## [Task to carry out]
Reproduce the records exactly, beginning with their first line and ending with the line that contains "exact .inr ho.toLeaves.rxq", and output nothing more.

## [Input records]
/-! ## The statements about every state -/

/-- Settles O54: the block's move is at most one symbol after quiet operations, and the other moves are read off one by one. -/
theorem outputIsOnlyTheThreeSymbols : Obligations.OutputIsOnlyTheThreeSymbols := by
  unfold Obligations.OutputIsOnlyTheThreeSymbols
  refine ⟨fun s b => ⟨rfl, rfl⟩, fun s t h => ?_⟩
  obtain ⟨-, hrun⟩ := step_eq_next.1 h
  refine ⟨fun he => ?_, fun he => ?_, fun he => ?_, fun b he => ?_, fun he => ?_, fun p he => ?_, fun he => ?_⟩
  · obtain ⟨n, ho⟩ := runEvent_outputs he hrun
    exact ho.txq
  · rw [he] at hrun
    obtain ⟨n, hn, ho⟩ := rcvStep_outputs hrun
    obtain rfl | rfl := Nat.le_one_iff_eq_zero_or_eq_one.1 hn
    · exact .inl ho.toLeaves.rxq
    · exact .inr ho.toLeaves.rxq
  · obtain ⟨n, ho⟩ := runEvent_outputs (.inr he) hrun
    exact ⟨n, ho.toLeaves.rxq⟩
  · rw [he] at hrun; cases hrun; exact ⟨rfl, rfl⟩
  · rw [he] at hrun; cases hrun; exact ⟨rfl, rfl⟩
  · rw [he] at hrun; cases hrun; exact ⟨rfl, rfl⟩
  · exact runEvent_streams (s := s.popScript) hrun he

/-- Settles O55: no move of any agent writes the configuration. -/
theorem configurationNeverChanges : Obligations.ConfigurationNeverChanges := by
  unfold Obligations.ConfigurationNeverChanges
  exact fun s t h => runEvent_cfg (s := s.popScript) (step_eq_next.1 h).2

/-- Settles O56: of the block's operations only a byte read at `ReceivingPayload`/`DATA` writes `BUF`. -/
theorem onlyPayloadBytesWriteTheBuffer : Obligations.OnlyPayloadBytesWriteTheBuffer := by
  unfold Obligations.OnlyPayloadBytesWriteTheBuffer
  exact fun s t h hu hr => runEvent_buf (s := s.popScript) (step_eq_next.1 h).2 hu hr

/-- Settles O58: the only operations that write `DONE` are the final `ACK`, a `start` at `HOLD`, and a reset. -/
theorem doneIsSetOnlyByTheFinalAck : Obligations.DoneIsSetOnlyByTheFinalAck := by
  unfold Obligations.DoneIsSetOnlyByTheFinalAck
  intro s t h
  obtain hd | ⟨htx, hd, hc, hp⟩ | ⟨hd, he⟩ := runEvent_done (step_eq_next.1 h).2
  · refine ⟨fun h0 h1 => ?_, fun h1 h0 => ?_⟩
    · exact absurd ((hd.trans h0).symm.trans h1) Bool.false_ne_true
    · exact absurd (h0.symm.trans (hd.trans h1)) Bool.false_ne_true
  · exact ⟨fun _ _ => ⟨hc, hp, htx⟩, fun _ h0 => absurd (h0.symm.trans hd) Bool.false_ne_true⟩
  · exact ⟨fun _ h1 => absurd (hd.symm.trans h1) Bool.false_ne_true, fun _ _ => he⟩

/-- Settles O60: no operation of the block writes the pending requests, and the platform takes one only while `IE` is 1. -/
theorem interruptRequestsAreHeldOff : Obligations.InterruptRequestsAreHeldOff := by
  unfold Obligations.InterruptRequestsAreHeldOff
  intro s t
  refine ⟨fun h => ?_, fun h => ?_, fun hie => ?_, fun hie _ => ?_⟩
  · obtain ⟨n, ho⟩ := runEvent_outputs (.inl rfl) h
    exact ho.toLeaves.irqPending
  · obtain ⟨n, ho⟩ := runEvent_outputs (.inr rfl) h
    exact ho.toLeaves.irqPending
  · simp [runEvent, State.irqTaken, hie]
  · simp [runEvent, State.irqTaken, hie]

end Sys2Proof.Machine
end

section
/-! SUPPORT. Words and bytes as numbers (R41, R42, R66, R67): what putting two bytes together and taking a word apart do to the values,
so that a question about byte order is one about remainders and quotients by 256. -/

namespace Sys2Proof.Machine

@[simp] theorem lowByte_toNat (w : Word) : (lowByte w).toNat = w.toNat % 256 := by
  simp [lowByte]

@[simp] theorem highByte_toNat (w : Word) : (highByte w).toNat = w.toNat / 256 := by
  have hw := w.isLt
  simp only [highByte, BitVec.truncate_eq_setWidth, BitVec.toNat_setWidth, BitVec.toNat_ushiftRight, Nat.shiftRight_eq_div_pow]
  omega

/-- The two orders differ only in which byte comes first. -/
theorem codeOf_eq_wordOf (hi lo : Byte) : codeOf hi lo = wordOf lo hi := BitVec.or_comm _ _

/-- A word of memory is its two bytes side by side, the second one high (R67). -/
theorem wordOf_eq_append (b0 b1 : Byte) : wordOf b0 b1 = b1 ++ b0 := by
  rw [BitVec.append_def, BitVec.shiftLeftZeroExtend_eq, BitVec.setWidth'_eq]
  exact BitVec.or_comm _ _

/-- Little-endian: the first byte counts ones, the second 256s (R67). -/
@[simp] theorem wordOf_toNat (b0 b1 : Byte) : (wordOf b0 b1).toNat = b0.toNat + 256 * b1.toNat := by
  rw [wordOf_eq_append, BitVec.toNat_append, ← Nat.shiftLeft_add_eq_or_of_lt b0.isLt, Nat.shiftLeft_eq]
  omega

theorem lowByte_wordOf (b0 b1 : Byte) : lowByte (wordOf b0 b1) = b0 := by
  have h0 := b0.isLt
  apply BitVec.eq_of_toNat_eq
  rw [lowByte_toNat, wordOf_toNat]
  omega

theorem highByte_wordOf (b0 b1 : Byte) : highByte (wordOf b0 b1) = b1 := by
  have h0 := b0.isLt
  apply BitVec.eq_of_toNat_eq
  rw [highByte_toNat, wordOf_toNat]
  omega

theorem wordOf_lowByte_highByte (w : Word) : wordOf (lowByte w) (highByte w) = w := by
  apply BitVec.eq_of_toNat_eq
  rw [wordOf_toNat, lowByte_toNat, highByte_toNat]
  exact Nat.mod_add_div w.toNat 256

/-- Settles O40: low byte and high byte are the remainder and the quotient by 256, and a code is the word of its bytes swapped. -/
theorem wordBytesRoundTrip : Obligations.WordBytesRoundTrip := by
  unfold Obligations.WordBytesRoundTrip
  exact fun b0 b1 w => ⟨lowByte_wordOf b0 b1, highByte_wordOf b0 b1, wordOf_lowByte_highByte w,
    (codeOf_eq_wordOf _ _).trans (wordOf_lowByte_highByte w)⟩

end Sys2Proof.Machine
end

section
/-! SUPPORT. The controller's commands with an operand the model gives no meaning (R44, R151 to R153; log 16). -/

namespace Sys2Proof.Machine

/-- An idle controller takes the command (R150). -/
theorem whileIdle_idle {f : State → Result} {s : State} (h : s.nvmBusy = false) : whileIdle f s = f s := by
  simp [whileIdle, h]

/-- An idle controller rejects an erase or a write of anything but a page start address. -/
theorem startNvmOp_not_pageAddr {op : NvmOp} {a : Nat} {s : State} (h : s.nvmBusy = false) (ha : ¬ s.cfg.isPageAddr a = true) :
    startNvmOp op a s = .fault .nvmOperandInvalid :=
  (whileIdle_idle h).trans (if_neg ha)

/-- An idle controller rejects a fill at anything but an even offset inside the page. -/
theorem execNvmFill_not_fillOffset {o : Nat} {w : Word} {s : State} (h : s.nvmBusy = false) (ho : ¬ s.cfg.isFillOffset o = true) :
    execNvmFill o w s = .fault .nvmOperandInvalid :=
  (whileIdle_idle h).trans (if_neg ho)

/-- Settles O33: an idle controller takes the command, and the check of its operand fails. -/
theorem invalidCommandOperandFaults : Obligations.InvalidCommandOperandFaults := by
  unfold Obligations.InvalidCommandOperandFaults
  intro s a o w h
  refine ⟨fun ha => ?_, fun ho => ?_⟩
  · rw [← Config.isPageAddr_iff] at ha
    exact ⟨startNvmOp_not_pageAddr h ha, startNvmOp_not_pageAddr h ha⟩
  · rw [← Config.isFillOffset_iff] at ho
    exact execNvmFill_not_fillOffset h ho

end Sys2Proof.Machine
end

section
/-! SUPPORT. The decoder and the encoder (R61 to R66, R69, R72, R73): for each wire interface exactly which bytes decode, and to what;
a command's bytes as a number, from which each field is read back. -/

namespace Sys2Proof

open Machine (packetBody)

variable {c : Config} {i : Instr} {bytes rest : List Byte}

/-! ## Received and sent units -/

/-- The bytes after a marker are a packet's (R62) exactly when a payload of 128 bytes stands between the header and the code. -/
theorem decodePacketBody_eq_ok :
    decodePacketBody bytes = .ok (i, rest) ↔
      ∃ seq cmp payload hi lo, payload.length = blockSize ∧ i = .soh seq cmp payload hi lo ∧
        bytes = packetBody seq cmp payload hi lo ++ rest := by
  constructor
  · intro h
    unfold decodePacketBody at h
    split at h
    · next seq cmp body =>
      split at h
      · next hi lo _ hdrop =>
        cases h
        have hlen : body.length - blockSize = rest.length + 2 := by
          simpa only [List.length_drop, List.length_cons] using congrArg List.length hdrop
        have hbody : body = body.take blockSize ++ hi :: lo :: rest := by rw [← hdrop, List.take_append_drop]
        refine ⟨seq, cmp, body.take blockSize, hi, lo, List.length_take_of_le (by omega), rfl, ?_⟩
        simpa [packetBody] using hbody
      · cases h
    · cases h
  · rintro ⟨seq, cmp, payload, hi, lo, hlen, rfl, rfl⟩
    simp [decodePacketBody, packetBody, ← hlen]

/-- Received bytes decode exactly when they begin with a packet or with `EOT` (R69, R71). -/
theorem decodeReceived_eq_ok :
    decodeReceived bytes = .ok (i, rest) ↔
      (∃ seq cmp payload hi lo, payload.length = blockSize ∧ i = .soh seq cmp payload hi lo ∧
        bytes = symSOH :: packetBody seq cmp payload hi lo ++ rest) ∨
      (i = .eot ∧ bytes = symEOT :: rest) := by
  constructor
  · intro h
    cases bytes with
    | nil => cases h
    | cons b body =>
      rw [decodeReceived] at h
      split_ifs at h with hsoh heot
      · obtain ⟨seq, cmp, payload, hi, lo, hlen, rfl, rfl⟩ := decodePacketBody_eq_ok.1 h
        exact .inl ⟨seq, cmp, payload, hi, lo, hlen, rfl, by rw [hsoh]; rfl⟩
      · cases h
        exact .inr ⟨rfl, by rw [heot]⟩
  · rintro (⟨seq, cmp, payload, hi, lo, hlen, rfl, rfl⟩ | ⟨rfl, rfl⟩)
    · exact decodePacketBody_eq_ok.2 ⟨seq, cmp, payload, hi, lo, hlen, rfl, rfl⟩
    · rfl

/-- Sent bytes decode exactly when they begin with one of the three symbols the block sends (R64, R73). -/
theorem decodeSent_eq_ok :
    decodeSent bytes = .ok (i, rest) ↔
      (i = .crq ∧ bytes = symCRQ :: rest) ∨ (i = .ack ∧ bytes = symACK :: rest) ∨ (i = .nak ∧ bytes = symNAK :: rest) := by
  constructor
  · intro h
    cases bytes with
    | nil => cases h
    | cons b body =>
      rw [decodeSent] at h
      split_ifs at h with hcrq hack hnak <;> cases h
      · exact .inl ⟨rfl, by rw [hcrq]⟩
      · exact .inr (.inl ⟨rfl, by rw [hack]⟩)
      · exact .inr (.inr ⟨rfl, by rw [hnak]⟩)
  · rintro (⟨rfl, rfl⟩ | ⟨rfl, rfl⟩ | ⟨rfl, rfl⟩) <;> rfl

/-- Settles O45: the units that decode on a wire interface are listed, each with its one encoding. -/
theorem wireBytesHaveOneMeaning : Obligations.WireBytesHaveOneMeaning := by
  unfold Obligations.WireBytesHaveOneMeaning
  intro c ch bytes rest i hch h
  cases ch with
  | received =>
    obtain ⟨seq, cmp, payload, hi, lo, hlen, rfl, rfl⟩ | ⟨rfl, rfl⟩ := decodeReceived_eq_ok.1 h
    · exact ⟨beq_iff_eq.2 hlen, _, rfl, rfl⟩
    · exact ⟨rfl, _, rfl, rfl⟩
  | sent =>
    obtain ⟨rfl, rfl⟩ | ⟨rfl, rfl⟩ | ⟨rfl, rfl⟩ := decodeSent_eq_ok.1 h <;> exact ⟨rfl, _, rfl, rfl⟩
  | command => exact absurd rfl hch

/-! ## Commands -/

/-- Reading back the `n` bytes of a number gives it modulo `256^n`. -/
theorem numberOf_bytesOf (n v : Nat) : numberOf (bytesOf n v) = v % 256 ^ n := by
  induction n generalizing v with
  | zero => simp [bytesOf, numberOf, Nat.mod_one]
  | succ n ih =>
    rw [bytesOf, numberOf, ih, BitVec.toNat_ofNat, pow_succ' 256, Nat.mod_mul]

/-- The bytes of a command hold all its bits. -/
theorem two_pow_commandBits_le (c : Config) : 2 ^ c.commandBits ≤ 256 ^ c.commandBytes := by
  have h256 : (256 : Nat) = 2 ^ 8 := rfl
  rw [h256, ← pow_mul]
  refine Nat.pow_le_pow_right (by decide) ?_
  unfold Config.commandBytes
  omega

section
variable {cmd addr data : Nat} (hcmd : cmd < 8) (haddr : addr < 2 ^ c.addrWidth) (hdata : data < 2 ^ 16)
include hcmd haddr hdata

## [Response to this task]
/-! ## The statements about every state -/

/-- Settles O54: the block's move is at most one symbol after quiet operations, and the other moves are read off one by one. -/
theorem outputIsOnlyTheThreeSymbols : Obligations.OutputIsOnlyTheThreeSymbols := by
  unfold Obligations.OutputIsOnlyTheThreeSymbols
  refine ⟨fun s b => ⟨rfl, rfl⟩, fun s t h => ?_⟩
  obtain ⟨-, hrun⟩ := step_eq_next.1 h
  refine ⟨fun he => ?_, fun he => ?_, fun he => ?_, fun b he => ?_, fun he => ?_, fun p he => ?_, fun he => ?_⟩
  · obtain ⟨n, ho⟩ := runEvent_outputs he hrun
    exact ho.txq
  · rw [he] at hrun
    obtain ⟨n, hn, ho⟩ := rcvStep_outputs hrun
    obtain rfl | rfl := Nat.le_one_iff_eq_zero_or_eq_one.1 hn
    · exact .inl ho.toLeaves.rxq
    · exact .inr ho.toLeaves.rxq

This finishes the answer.